*** Begin section ***

/-- R474 of spec/18_can.md. -/
def rec_can : Rec where
  bases := [(0x1301, 16, 8)]
  scope := .dev
  pres := .any
  subs :=
    [Sub.one 0x00 .u8 .ro (.const (17)) (.full) 0 false,
     Sub.one 0x01 .u8 .ro (.const (0)) (.full) 0 false,
     Sub.one 0x02 .u16 .ro (.const (0)) (.ints [(0, 256)]) 0 false,
     Sub.one 0x03 .u8 .ro (.const (0)) (.ints [(0, 128)]) 0 false,
     Sub.one 0x04 .u32 .ro (.const (0)) (.full) 0 false,
     Sub.one 0x05 .u32 .ro (.const (0)) (.full) 0 false,
     Sub.one 0x06 .u32 .ro (.const (0)) (.full) 0 false,
     Sub.one 0x07 .u32 .ro (.const (0)) (.full) 0 false,
     Sub.one 0x08 .u32 .ro (.const (0)) (.full) 0 false,
     Sub.one 0x09 .u32 .ro (.const (0)) (.full) 0 false,
     Sub.one 0x0A .u32 .ro (.const (0)) (.full) 0 false,
     Sub.one 0x0B .u8 .ro (.const (0)) (.full) 0 false,
     Sub.one 0x0C .u8 .ro (.const (0)) (.ints [(0, 64)]) 0 false,
     Sub.one 0x0D .u32 .ro (.const (0)) (.full) 0 false,
     Sub.one 0x0E .u32 .ro (.const (0)) (.full) 0 true,
     Sub.one 0x0F .u32 .ro (.const (4294967295)) (.full) 0 false,
     Sub.one 0x10 .u32 .ro (.const (0)) (.full) 0 false,
     Sub.one 0x11 .u32 .ro (.const (0)) (.full) 0 false]

/-- R475 of spec/18_can.md. -/
def rec_canTx : Rec where
  bases := [(0x1302, 16, 8)]
  scope := .dev
  pres := .any
  subs :=
    [Sub.one 0x00 .u8 .ro (.const (5)) (.full) 0 false,
     Sub.one 0x01 .u8 .wo (.const 0) (.ints [(1, 3)]) 2 false,
     Sub.one 0x02 .u8 .ro (.const (0)) (.ints [(0, 5)]) 0 false,
     Sub.one 0x03 .u8 .wo (.const 0) (.ints [(1, 1)]) 2 false,
     Sub.one 0x04 .u32 .ro (.const (4294967295)) (.full) 0 false,
     Sub.one 0x05 .u8 .ro (.const (0)) (.full) 0 false]

/-- R475 of spec/18_can.md. -/
def rec_canAnt : Rec where
  bases := [(0x1303, 16, 8)]
  scope := .dev
  pres := .any
  subs :=
    [Sub.one 0x00 .u8 .ro (.const (5)) (.full) 0 false,
     Sub.one 0x01 .u8 .wo (.const 0) (.ints [(1, 2)]) 2 false,
     Sub.one 0x02 .u8 .ro (.const (0)) (.full) 0 false,
     Sub.one 0x03 .u32 .ro (.const (0)) (.ints [(0, 1000000)]) 0 false,
     Sub.one 0x04 .u32 .ro (.const (0)) (.ints [(0, 10000000)]) 0 false,
     Sub.one 0x05 .u16 .rw (.const (5000)) (.ints [(100, 60000)]) 2 false]

/-- R475 of spec/18_can.md. -/
def rec_canTxFrame : Rec where
  bases := [(0x1307, 16, 8)]
  scope := .dev
  pres := .any
  subs :=
    [Sub.one 0x00 (.dom 2068) .wo (.const 0) (.full) 2 false]

/-- R475 of spec/18_can.md. -/
def rec_canTime : Rec where
  bases := [(0x1308, 16, 8)]
  scope := .dev
  pres := .any
  subs :=
    [Sub.one 0x00 .u8 .ro (.const (2)) (.full) 0 false,
     Sub.one 0x01 .u32 .ro (.const 0) (.full) 0 false,
     Sub.one 0x02 .u64 .ro (.const 0) (.full) 0 false]

/-- R476 of spec/18_can.md. -/
def rec_canRx : Rec where
  bases := [(0x1304, 16, 8)]
  scope := .dev
  pres := .any
  subs :=
    [Sub.one 0x00 .u8 .ro (.const (22)) (.full) 0 false,
     Sub.one 0x01 .u8 .rw (.const (0)) (.ints [(0, 127)]) 2 false,
     Sub.one 0x02 .u32 .ro (.const (0)) (.full) 0 false,
     Sub.one 0x03 .u32 .ro (.const (0)) (.full) 0 false,
     Sub.one 0x04 .u32 .ro (.const (0)) (.full) 0 false,
     Sub.one 0x05 .u32 .ro (.const (0)) (.full) 0 false,
     Sub.one 0x06 .u32 .ro (.const (0)) (.full) 0 false,
     Sub.one 0x07 .u32 .ro (.const (0)) (.full) 0 false,
     Sub.one 0x08 .u32 .ro (.const (0)) (.full) 0 false,
     Sub.one 0x09 .u32 .ro (.const (0)) (.full) 0 false,
     Sub.one 0x0A .u32 .ro (.const (0)) (.full) 0 false,
     Sub.one 0x0B .u32 .ro (.const (0)) (.full) 0 false,
     Sub.one 0x0C .u32 .ro (.const (0)) (.full) 0 false,
     Sub.one 0x0D .u32 .ro (.const (0)) (.full) 0 false,
     Sub.one 0x0E .u32 .ro (.const (0)) (.full) 0 false,
     Sub.one 0x0F .u32 .ro (.const (0)) (.full) 0 false,
     Sub.one 0x10 .u32 .ro (.const (0)) (.full) 0 false,
     Sub.one 0x11 .u32 .ro (.const (0)) (.full) 0 false,
     Sub.one 0x12 .u32 .ro (.const (0)) (.full) 0 false,
     Sub.one 0x13 .u32 .ro (.const (0)) (.full) 0 false,
     Sub.one 0x14 .u32 .ro (.const (0)) (.full) 0 false,
     Sub.one 0x15 .u32 .ro (.const (0)) (.full) 0 false,
     Sub.one 0x16 .u32 .ro (.const (0)) (.full) 0 false]

/-- R476 of spec/18_can.md. -/
def rec_canRxLong : Rec where
  bases := [(0x1305, 16, 8)]
  scope := .dev
  pres := .any
  subs :=
    [Sub.one 0x00 (.dom 2048) .ro (.const 0) (.full) 0 false]

/-- R476 of spec/18_can.md. -/
def rec_canFilters : Rec where
  bases := [(0x1306, 16, 8)]
  scope := .dev
  pres := .any
  subs :=
    [Sub.one 0x00 (.dom 3072) .rws (.const 0) (.full) 3 false]

/-- R492 of spec/19_ethernet_t1s.md. -/
def rec_xg : Rec where
  bases := [(0x1200, 16, 2)]
  scope := .dev
  pres := .any
  subs :=
    [Sub.one 0x00 .u8 .ro (.const (16)) (.full) 0 false,
     Sub.one 0x01 .bool .rws (.const (0)) (.ints [(0, 1)]) 3 false,
     Sub.one 0x02 .u64 .rws (.const 0) (.bits 0xFFFFFFFFFFFF) 3 false,
     Sub.one 0x03 .u32 .rws (.const (0)) (.full) 3 false,
     Sub.one 0x04 .u32 .rws (.const (4294967040)) (.special 4) 3 false,
     Sub.one 0x05 .u32 .rws (.const (0)) (.full) 3 false,
     Sub.one 0x06 .u16 .rws (.const (0)) (.ints [(0, 4094)]) 3 false,
     Sub.one 0x07 .u8 .rws (.const (6)) (.ints [(0, 7)]) 3 false,
     Sub.one 0x08 .u8 .rws (.inst) (.ints [(0, 31)]) 3 false,
     Sub.one 0x09 .u16 .rws (.const (47815)) (.ints [(1024, 65535)]) 3 false,
     Sub.one 0x0A .bool .rws (.const (0)) (.ints [(0, 1)]) 3 false,
     Sub.one 0x0B .u64 .rws (.const (0)) (.full) 3 false,
     Sub.one 0x0C (.dom 512) .rws (.const 0) (.full) 3 false,
     Sub.one 0x0D .u8 .ro (.const (0)) (.full) 0 false,
     Sub.one 0x0E .u32 .ro (.const (0)) (.full) 0 false,
     Sub.one 0x0F .u32 .ro (.const (0)) (.full) 0 false,
     Sub.one 0x10 .u32 .ro (.const (0)) (.full) 0 false]

/-- R493 of spec/19_ethernet_t1s.md. -/
def rec_t1s : Rec where
  bases := [(0x1220, 16, 2)]
  scope := .dev
  pres := .any
  subs :=
    [Sub.one 0x00 .u8 .ro (.const (14)) (.full) 0 false,
     Sub.one 0x01 .bool .rws (.const (0)) (.ints [(0, 1)]) 3 false,
     Sub.one 0x02 .u64 .rws (.const 0) (.bits 0xFFFFFFFFFFFF) 3 false,
     Sub.one 0x03 .u32 .rws (.const (0)) (.full) 3 false,
     Sub.one 0x04 .u32 .rws (.const (4294967040)) (.special 4) 3 false,
     Sub.one 0x05 .u32 .rws (.const (0)) (.full) 3 false,
     Sub.one 0x06 .u16 .rws (.const (0)) (.ints [(0, 4094)]) 3 false,
     Sub.one 0x07 .bool .rws (.const (1)) (.ints [(0, 1)]) 3 false,
     Sub.one 0x08 .u8 .rws (.const (0)) (.ints [(0, 254)]) 3 false,
     Sub.one 0x09 .u16 .rws (.const (47815)) (.ints [(1024, 65535)]) 3 false,
     Sub.one 0x0A .u8 .rws (.const (2)) (.ints [(2, 255)]) 3 false,
     Sub.one 0x0B .u8 .rws (.const (32)) (.ints [(1, 255)]) 3 false,
     Sub.one 0x0C .u8 .rws (.const (0)) (.ints [(0, 255)]) 3 false,
     Sub.one 0x0D .u8 .ro (.const (0)) (.full) 0 false,
     Sub.one 0x0E .u32 .ro (.const (0)) (.full) 0 false]

/-- R494 of spec/19_ethernet_t1s.md. -/
def rec_devTime : Rec where
  bases := [(0x1240, 0, 1)]
  scope := .dev
  pres := .any
  subs :=
    [Sub.one 0x00 .u8 .ro (.const (11)) (.full) 0 false,
     Sub.one 0x01 .u8 .rws (.const (0)) (.ints [(0, 127)]) 3 false,
     Sub.one 0x02 .u8 .rws (.const (246)) (.ints [(0, 255)]) 3 false,
     Sub.one 0x03 .i16 .rws (.const (-3)) (.ints [(-7, 0)]) 3 false,
     Sub.one 0x04 .u32 .rws (.const (1000)) (.ints [(100, 1000000)]) 3 false,
     Sub.one 0x05 .u32 .rws (.const (10000)) (.ints [(100, 3600000)]) 3 false,
     Sub.one 0x06 .u8 .ro (.const (0)) (.full) 0 false,
     Sub.one 0x07 .i32 .ro (.const (0)) (.full) 0 false,
     Sub.one 0x08 .i32 .ro (.const (0)) (.full) 0 false,
     Sub.one 0x09 .u32 .ro (.const (0)) (.full) 0 false,
     Sub.one 0x0A .bool .rws (.const (0)) (.ints [(0, 1)]) 3 false,
     Sub.one 0x0B .bool .rws (.const (0)) (.ints [(0, 1)]) 3 false]

/-- R494 of spec/19_ethernet_t1s.md. -/
def rec_stream : Rec where
  bases := [(0x1250, 0, 1)]
  scope := .dev
  pres := .any
  subs :=
    [Sub.one 0x00 .u8 .ro (.const (10)) (.full) 0 false,
     Sub.one 0x01 .bool .rws (.const (0)) (.ints [(0, 1)]) 3 false,
     Sub.one 0x02 .u8 .rws (.const (0)) (.ints [(0, 1)]) 3 false,
     Sub.one 0x03 .u32 .rws (.const (0)) (.full) 3 false,
     Sub.one 0x04 .u16 .rws (.const (47816)) (.ints [(1024, 65535)]) 3 false,
     Sub.one 0x05 .u8 .rws (.const (0)) (.ints [(0, 7)]) 3 false,
     Sub.one 0x06 .u8 .rws (.const (0)) (.ints [(0, 254)]) 3 false,
     Sub.one 0x07 (.dom 32) .rws (.const 0xFF) (.full) 3 false,
     Sub.one 0x08 .u8 .rws (.const (2)) (.special 19) 3 false,
     Sub.one 0x09 .u16 .rws (.const (1024)) (.ints [(256, 1456)]) 3 false,
     Sub.one 0x0A .u32 .ro (.const (0)) (.full) 0 false]

/-- R504 of spec/20_safety.md. -/
def rec_saf : Rec where
  bases := [(0x8000, 0, 1)]
  scope := .dev
  pres := .any
  subs :=
    [Sub.one 0x00 .u8 .ro (.const (7)) (.full) 0 false,
     Sub.one 0x01 .u32 .ro (.const 0) (.full) 0 false,
     Sub.one 0x02 .u32 .rsl (.const (0)) (.full) 3 false,
     Sub.one 0x03 .u16 .rsl (.const (24)) (.ints [(1, 8760)]) 3 false,
     Sub.one 0x04 .u32 .ro (.const (0)) (.full) 0 false,
     Sub.one 0x05 .u32 .ro (.const (0)) (.full) 0 false,
     Sub.one 0x06 .u32 .ro (.const (0)) (.full) 0 false,
     Sub.one 0x07 .bool .ro (.const 0) (.ints [(0, 1)]) 0 false]

/-- R515 of spec/20_safety.md. -/
def rec_partner : Rec where
  bases := [(0x1600, 0, 1)]
  scope := .dev
  pres := .any
  subs :=
    [Sub.one 0x00 .u8 .ro (.const (3)) (.full) 0 false,
     Sub.one 0x01 .u16 .ro (.const (0)) (.ints [(0, 4096)]) 0 false,
     Sub.one 0x02 .u16 .rw (.const (0)) (.ints [(0, 8191)]) 2 false,
     Sub.one 0x03 .u16 .ro (.const (0)) (.ints [(0, 2048)]) 0 false]

/-- R515 of spec/20_safety.md. -/
def rec_partnerKey : Rec where
  bases := [(0x1601, 0, 1)]
  scope := .dev
  pres := .any
  subs :=
    [Sub.one 0x00 (.dom 24) .wo (.const 0) (.full) 3 false]

/-- R515 of spec/20_safety.md. -/
def rec_partnerTable : Rec where
  bases := [(0x1680, 0, 1)]
  scope := .dev
  pres := .any
  subs :=
    [Sub.one 0x00 (.dom 524288) .rws (.const 0) (.full) 3 false]

/-- R515 of spec/20_safety.md. -/
def rec_eslConf : Rec where
  bases := [(0x1400, 0, 1)]
  scope := .dev
  pres := .any
  subs :=
    [Sub.one 0x00 .u8 .ro (.const (2)) (.full) 0 false,
     Sub.one 0x01 .u8 .rws (.const (2)) (.ints [(1, 16)]) 3 false,
     Sub.one 0x02 .u16 .rw (.const (0)) (.ints [(0, 2047)]) 2 false]

/-- R515 of spec/20_safety.md. -/
def rec_esl : Rec where
  bases := [(0x1401, 0, 1)]
  scope := .dev
  pres := .any
  subs :=
    [Sub.one 0x00 .u8 .ro (.const (12)) (.full) 0 false,
     Sub.one 0x01 .u8 .ro (.const (0)) (.ints [(0, 4)]) 0 false,
     Sub.one 0x02 .u16 .ro (.const (0)) (.full) 0 false,
     Sub.one 0x03 .u16 .ro (.const (0)) (.full) 0 false,
     Sub.one 0x04 .u64 .ro (.const (0)) (.full) 0 false,
     Sub.one 0x05 .u32 .ro (.const (0)) (.full) 0 false,
     Sub.one 0x06 .u32 .ro (.const (0)) (.full) 0 false,
     Sub.one 0x07 .u32 .ro (.const (0)) (.full) 0 false,
     Sub.one 0x08 .u32 .ro (.const (0)) (.full) 0 false,
     Sub.one 0x09 .u32 .ro (.const (0)) (.full) 0 false,
     Sub.one 0x0A .u32 .ro (.const (0)) (.full) 0 false,
     Sub.one 0x0B .u32 .ro (.const (0)) (.full) 0 false,
     Sub.one 0x0C .u16 .ro (.const (65535)) (.ints [(0, 8191), (65535, 65535)]) 0 false]

/-- R515 of spec/20_safety.md. -/
def rec_eslTable : Rec where
  bases := [(0x1402, 0, 1)]
  scope := .dev
  pres := .any
  subs :=
    [Sub.one 0x00 (.dom 131072) .ro (.const 0) (.full) 0 false]

/-- R521 of spec/20_safety.md. -/
def rec_so : Rec where
  bases := [(0x8100, 1, 8)]
  scope := .dev
  pres := .any
  subs :=
    [Sub.one 0x00 .u8 .ro (.const (12)) (.full) 0 false,
     Sub.one 0x01 .u8 .rsl (.const (0)) (.ints [(0, 2)]) 3 false,
     Sub.one 0x02 .u16 .rsl (.const (200)) (.ints [(50, 300)]) 3 false,
     Sub.one 0x03 .u16 .rsl (.const (50)) (.ints [(5, 100)]) 3 false,
     Sub.one 0x04 .u16 .rsl (.const (200)) (.ints [(50, 300)]) 3 false,
     Sub.one 0x05 .u16 .rsl (.const (1000)) (.ints [(100, 60000)]) 3 false,
     Sub.one 0x06 .bool .rsl (.const (1)) (.ints [(0, 1)]) 3 false,
     Sub.one 0x07 .u8 .rsl (.const (3)) (.ints [(1, 16)]) 3 false,
     Sub.one 0x08 .u8 .ro (.const (0)) (.full) 0 false,
     Sub.one 0x09 .u8 .ro (.const (0)) (.full) 0 false,
     Sub.one 0x0A .u8 .ro (.const (0)) (.full) 0 false,
     Sub.one 0x0B .u64 .ro (.const (0)) (.full) 0 false,
     Sub.one 0x0C .u32 .ro (.const (0)) (.full) 0 false]

/-- R527 of spec/20_safety.md. -/
def rec_si : Rec where
  bases := [(0x8110, 1, 16)]
  scope := .dev
  pres := .any
  subs :=
    [Sub.one 0x00 .u8 .ro (.const (12)) (.full) 0 false,
     Sub.one 0x01 .u8 .rsl (.const (0)) (.ints [(0, 3)]) 3 false,
     Sub.one 0x02 .u8 .rsl (.const (255)) (.ints [(0, 3), (255, 255)]) 3 false,
     Sub.one 0x03 .u8 .rsl (.const (255)) (.ints [(0, 15), (255, 255)]) 3 false,
     Sub.one 0x04 .u8 .rsl (.const (0)) (.ints [(0, 1)]) 3 false,
     Sub.one 0x05 .u16 .rsl (.const (5)) (.ints [(1, 100)]) 3 false,
     Sub.one 0x06 .u16 .rsl (.const (50)) (.ints [(5, 5000)]) 3 false,
     Sub.one 0x07 .u8 .rsl (.const (255)) (.ints [(0, 7), (255, 255)]) 3 false,
     Sub.one 0x08 .u8 .rsl (.const (3)) (.ints [(0, 4)]) 3 false,
     Sub.one 0x09 .bool .ro (.const (0)) (.ints [(0, 1)]) 0 false,
     Sub.one 0x0A .u8 .ro (.const (0)) (.full) 0 false,
     Sub.one 0x0B .u32 .ro (.const (0)) (.full) 0 false,
     Sub.one 0x0C .u32 .ro (.const (0)) (.full) 0 false]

*** End section ***

Problem to solve.
Everything from the line with "[Sub.one 0x00 .u8 .ro (.const (22))" through the line with "def rec_canRxLong : Rec where" in the listing above must be retyped exactly, with nothing added.

Result of this exercise.
    [Sub.one 0x00 .u8 .ro (.const (22)) (.full) 0 false,
     Sub.one 0x01 .u8 .rw (.const (0)) (.ints [(0, 127)]) 2 false,
     Sub.one 0x02 .u32 .ro (.const (0)) (.full) 0 false,
     Sub.one 0x03 .u32 .ro (.const (0)) (.full) 0 false,
     Sub.one 0x04 .u32 .ro (.const (0)) (.full) 0 false,
     Sub.one 0x05 .u32 .ro (.const (0)) (.full) 0 false,
     Sub.one 0x06 .u32 .ro (.const (0)) (.full) 0 false,
     Sub.one 0x07 .u32 .ro (.const (0)) (.full) 0 false,
     Sub.one 0x08 .u32 .ro (.const (0)) (.full) 0 false,
     Sub.one 0x09 .u32 .ro (.const (0)) (.full) 0 false,
     Sub.one 0x0A .u32 .ro (.const (0)) (.full) 0 false,
     Sub.one 0x0B .u32 .ro (.const (0)) (.full) 0 false,
     Sub.one 0x0C .u32 .ro (.const (0)) (.full) 0 false,
     Sub.one 0x0D .u32 .ro (.const (0)) (.full) 0 false,
     Sub.one 0x0E .u32 .ro (.const (0)) (.full) 0 false,
     Sub.one 0x0F .u32 .ro (.const (0)) (.full) 0 false,
     Sub.one 0x10 .u32 .ro (.const (0)) (.full) 0 false,
     Sub.one 0x11 .u32 .ro (.const (0)) (.full) 0 false,
     Sub.one 0x12 .u32 .ro (.const (0)) (.full) 0 false,
     Sub.one 0x13 .u32 .ro (.const (0)) (.full) 0 false,
     Sub.one 0x14 .u32 .ro (.const (0)) (.full) 0 false,
     Sub.one 0x15 .u32 .ro (.const (0)) (.full) 0 false,
     Sub.one 0x16 .u32 .ro (.const (0)) (.full) 0 false]

/-- R476 of spec/18_can.md. -/
def rec_canRxLong : Rec where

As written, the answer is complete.